- Exercise requirements:
Pull each line containing "Active" out of the data and copy it.

Stored data entries
--------
-- ==== Sys2Proof/Machine/EthBase.lean ====
section
/-! DEFINITION. Ethernet: updates, latches, sending, and what a role or a fence does to the networks (R423, R430, R437). -/

namespace Sys2Proof.Machine

def modNet (n : Nat) (f : Net → Net) (b : Block) : Block := modEth (fun e => { e with nets := tmod {} e.nets n f }) b
def modStream (j : Nat) (f : Stream → Stream) (b : Block) : Block := modEth (fun e => { e with streams := tmod {} e.streams j f }) b
def modTd (k : Nat) (f : Datagram → Datagram) (b : Block) : Block := modEth (fun e => { e with tds := tmod {} e.tds k f }) b

/-- Bits of ETH_NET_LATCH. -/
def nlLINK : Nat := 0
def nlWRONG : Nat := 1
def nlOVF : Nat := 2
def nlFIFO : Nat := 3
def nlFRAGMENT : Nat := 4

/-- Set a bit of ETH_NET_LATCH; the source of the network fires when it becomes set (R439). -/
def netLatch (n i : Nat) (b : Block) : Block :=
  let old := (netAt b n).latch
  let b := markBit (0x80124 + 0x40 * n) i (modNet n (fun x => { x with latch := putBit x.latch i true }) b)
  fireIf (!bit old i) (176 + n) (regOf [(0, 5, 2 ^ i), (5, 1, b1 (lanUp b n 0)), (6, 1, b1 (lanUp b n 1))]) b

/-! Sending. -/

/-- A frame leaves on the LANs that carry frames, with its trailer (R430). -/
def ethSend (n : Nat) (f : List Byte) (b : Block) : Block :=
  let lans := lansUp b n
  let body := f ++ List.replicate (60 - f.length) 0
  let seq := (netAt b n).seqNr
  if netSingle b n then lans.foldl (fun b l => emit (.eth n l body) b) b
  else
    let b := lans.foldl (fun b l => emit (.eth n l (body ++ rctBytes seq l (lsduSize body))) b) b
    modNet n (fun x => { x with seqNr := (x.seqNr + 1) % 65536 }) b

/-- A frame of the module's own whose bytes the standards fix leaves on the LANs that carry frames. -/
def ethSendOwn (n kind arg : Nat) (b : Block) : Block :=
  let seq := (netAt b n).seqNr
  let b := (lansUp b n).foldl (fun b l => emit (.ethOwn n l kind arg seq) b) b
  if netSingle b n then b else modNet n (fun x => { x with seqNr := (x.seqNr + 1) % 65536 }) b

/-- Membership reports of groups (R437). -/
def igmpReports (n : Nat) (gs : List Nat) (b : Block) : Block := gs.foldl (fun b g => ethSendOwn n 1 g b) b

/-- LANs that would carry a host frame: a PTP message of a domain uses its domain's LAN alone (R423). -/
def ethTxLans (b : Block) (n : Nat) (ptp : Option (Nat × Bool)) : List Nat :=
  match ptp with
  | some (k, _) => ([fld (timDomCfg b k) 11 1]).filter (lanUp b n)
  | none => lansUp b n

/-- Frames of a network that no LAN carries any more, or that a safety force stops, end unsent (R196, R434). -/
def ethFlush (n : Nat) (b : Block) : Block :=
  let (gone, kept) := (netAt b n).txq.partition fun x => (ethTxLans b n x.ptp).isEmpty || !netEn b n || (x.ptp.isNone && moduleForce b)
  gone.foldl (fun b x => completeWith x.ring x.idx stTX_FAILED 0 b) (modNet n (fun y => { y with txq := kept }) b)

/-- A fence on a port drops its link (Table 15.3). -/
def ethFence (p : Nat) (b : Block) : Block :=
  let n := p / 2
  ethFlush n (netLatch n nlLINK (modNet n (fun x => if p % 2 = 0 then { x with upA := false } else { x with upB := false }) b))

/-- Frames of host software that were fetched and not handed over end as the role leaves Active, but for PTP messages (R423, R434). -/
def ethFailMtx (b : Block) : Block :=
  (enabledRings b tMTX).foldl (fun b r =>
    ((ring b r).fetched.filter fun d => mtxBus d == 2 && d.done.isNone && !d.handed &&
      (mtxPayload d).any fun f => (ptpDomain b (mtxPort d) 2 f).isNone).foldl (fun b d => completeWith r d.idx stTX_FAILED 0 b) b) b

/-- A module that becomes Active reports its groups; one that leaves Active sends no frame and no datagram that still waits (R434, R437, R438). -/
def ethRole (old new : Nat) (b : Block) : Block :=
  if old ≠ 0 ∧ new = 0 ∧ !moduleForce b then (List.range 4).foldl (fun b n => if netEn b n then igmpReports n (netGroups b n) b else b) b
  else if old = 0 ∧ new ≠ 0 then ethFailMtx <| modEth (fun e => { e with tds := tmap {} (fun x => { x with waiting := none, due := [] }) e.tds }) b
  else b

end Sys2Proof.Machine
end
--------
- Response to the exercise:
/-- Frames of host software that were fetched and not handed over end as the role leaves Active, but for PTP messages (R423, R434). -/
/-- A module that becomes Active reports its groups; one that leaves Active sends no frame and no datagram that still waits (R434, R437, R438). -/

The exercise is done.